In the final decades of the fourteenth century the legacy of Machaut and other composers from the northerly reaches of circuit I was subjected to a major stylistic and geographical shift. Practised by composers such as Senleches and Solage, the rhythmic refinements of the phase in polyphonic song now commonly called Ars Subtilor were cultivated in southern regions of I at the courts of Foix and Béarn, in Aragon and Catalonia. The composers almost exclusively used texts in French, not in any form of literary language used in Romania south (IV), marking this development as an unexplained southern extrusion of a polyphonic art whose principal elements were developed further north (one of Solage's most exuberant pieces honours Jean of Berry). There is no clear connection between the Ars Subtilior and the monophonic vernacular-song traditions of circuit IV, save perhaps in the composers’ fondness for the inherently serious and grandiloquent form of the ballade, arguably their equivalent of the troubadour canso or the northern chanson. Comparable developments in circuit III, with composers such as Matteo da Perugia, also make extensive use of French texts, suggesting once more the predominant influence of the north, partly exerted through the French-dominated papal court at Avignon.
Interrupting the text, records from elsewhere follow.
-- ==== Sys2Proof/Machine/Update.lean ====
section
/-! DEFINITION. Update chiplets (07): the plan and the group headers with their checks, pass 1, records and the chain,
the decision, pass 2 under MOMENT2 and KRON, results, and the cut: UPDATE, PASS1_START, PASS1_END, SEQREC,
PASS2_START. -/

namespace Sys2Proof.Machine

def modUpd (s : State) (f : Upd → Upd) : State := { s with upd := f s.upd }
def modCur (s : State) (f : UpdCur → UpdCur) : State := modUpd s fun u => { u with cur := u.cur.map f }
def updChip (s : State) (k : Nat) : UpdChip := smGet updChip0 s.upd.chips k
def setChip (s : State) (k : Nat) (c : UpdChip) : State := modUpd s fun u => { u with chips := smSet updChip0 u.chips k c }

/-- An error of U_k with its group-table index and local address (R189). -/
def raiseU (s : State) (k b group addr : Nat) : State := raise s (.upd k) b (group % 65536 * 2 ^ 40 + addr % 2 ^ 40)

/-! ### The plan (R170, R172) -/

/-- Field of n bytes at offset o of the plan's or a header's bytes. -/
def byteFld (v o n : Nat) : Nat := v / 2 ^ (8 * o) % 2 ^ (8 * n)

def plMaxNorm (p : Nat) : W32 := BitVec.ofNat 32 (byteFld p 0 4)
def plClipEn (p : Nat) : Bool := p.testBit 32
def plNormOnly (p : Nat) : Bool := p.testBit 33
def plUmask (p : Nat) : Nat := byteFld p 5 1
def plTag (p : Nat) : Nat := byteFld p 6 2
def plPos (p : Nat) : Nat := byteFld p 8 2
def plNcm1 (p : Nat) : Nat := byteFld p 10 2
def plOut (p : Nat) : Nat := byteFld p 12 2
def plBcast (p : Nat) : Nat := byteFld p 14 2
def plExpect (p : Nat) : Nat := byteFld p 16 4
def plDoneSq (p : Nat) : Nat := byteFld p 20 2
def plGtab (p k : Nat) : Nat := byteFld p (32 + 24 * k) 8
def plNgrp (p k : Nat) : Nat := byteFld p (40 + 24 * k) 4

/-- The chiplets that take part: those of UMASK in service. -/
def plKs (s : State) (p : Nat) : List Nat := (List.range 8).filter fun k => (plUmask p).testBit k && updPresent s k

/-- This chip holds the source entry of a circuit. -/
def circHere (s : State) (n : Nat) : Bool := decide (n < 1024) && bit (circ s n) 63 && bits (circ s n) 61 57 == 31

/-- A chain field fails (R172, first row): POS > NCM1, a circuit that the position uses is not set up, or a reserved byte
beside the chain fields is not zero. -/
def plChainBad (s : State) (p : Nat) : Bool :=
  byteFld p 22 10 != 0 || decide (plNcm1 p < plPos p) || (decide (plPos p < plNcm1 p) && !circHere s (plOut p)) ||
    (decide (plPos p = plNcm1 p) && decide (0 < plNcm1 p) && !circHere s (plBcast p))

/-- Any other plan field or reserved byte fails (R172, second row). -/
def plBad (s : State) (p : Nat) : Bool :=
  byteFld p 4 1 / 4 != 0 || (plClipEn p && !f32IsScale (plMaxNorm p)) ||
    ((List.range 8).any fun k =>
      byteFld p (44 + 24 * k) 4 != 0 ||
        ((plUmask p).testBit k &&
          (!updPresent s k || decide (2 ^ 40 ≤ plGtab p k) || decide (65535 < plNgrp p k))))

/-! ### Group headers (R166, R168, R169) -/

/-- [a, a + n) lies wholly in uncompressed STACK(k) regions (R166, R198). -/
def onStack (s : State) (a n k : Nat) : Bool :=
  n == 0 || (inStack a n && (a >>> 27) == (a + n - 1) >>> 27 &&
    (match regionAt s a with
     | some w => bit w 62 && !bit w 61 && (locStack a).1 == k
     | none => false))

/-- A group header (R169). -/
structure Hdr where
  t : Nat
  rule : Nat
  gfmt : Fmt
  wfmt : Fmt
  flags : Nat
  nb : Nat
  sg : W32
  lr : W32
  wd : W32
  b1 : W32
  b2 : W32
  eps : W32
  g : Nat
  w : Nat
  m : Nat
  ms : Nat
  v : Nat
  vs : Nat
  frozen : Nat
  tail : Nat
  deriving DecidableEq, Repr

/-- A format code as a byte gives it. -/
def fmtOfByte (c : Nat) : Fmt := if c < 16 then fmtOfCode c else .res

def hdrOf (x : Nat) : Hdr :=
  let f := fun o => BitVec.ofNat 32 (byteFld x o 4)
  ⟨byteFld x 0 8, byteFld x 8 1, fmtOfByte (byteFld x 9 1), fmtOfByte (byteFld x 10 1), byteFld x 11 1, byteFld x 12 4,
    f 16, f 20, f 24, f 28, f 32, f 36, byteFld x 40 8, byteFld x 48 8, byteFld x 56 8, byteFld x 64 8, byteFld x 72 8,
    byteFld x 80 8, byteFld x 88 8, byteFld x 96 32⟩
With the fifteenth century, the Seine–Moselle district of circuit I produced a crop of talented musicians all over again. The cities that will figure in the lives (and to some extent the careers) of Ciconia, Du Fay, Binchois, Josquin, Pierre de la Rue and many other Franco-Flemish musicians include Bruges, Cambrai, Ghent, Liège, Mons, St-Quentin and Tournai. This is deep Frankish territory. In the city of Tournai, today just across the Franco-Belgian frontier, Josquin walked over the concealed grave of Childeric, the father of Clovis the first Christian king of the Franks (d. 511), every time he passed the church of St Brice. In Liège, Ciconia sang barely a few kilometres from the birthplace of the first Carolingian king and the instigator of Gregorian chant, Charlemagne's father Pépin (d. 768). For the history of medieval music in its geographical aspects, these connections are the equivalent of aerial photography.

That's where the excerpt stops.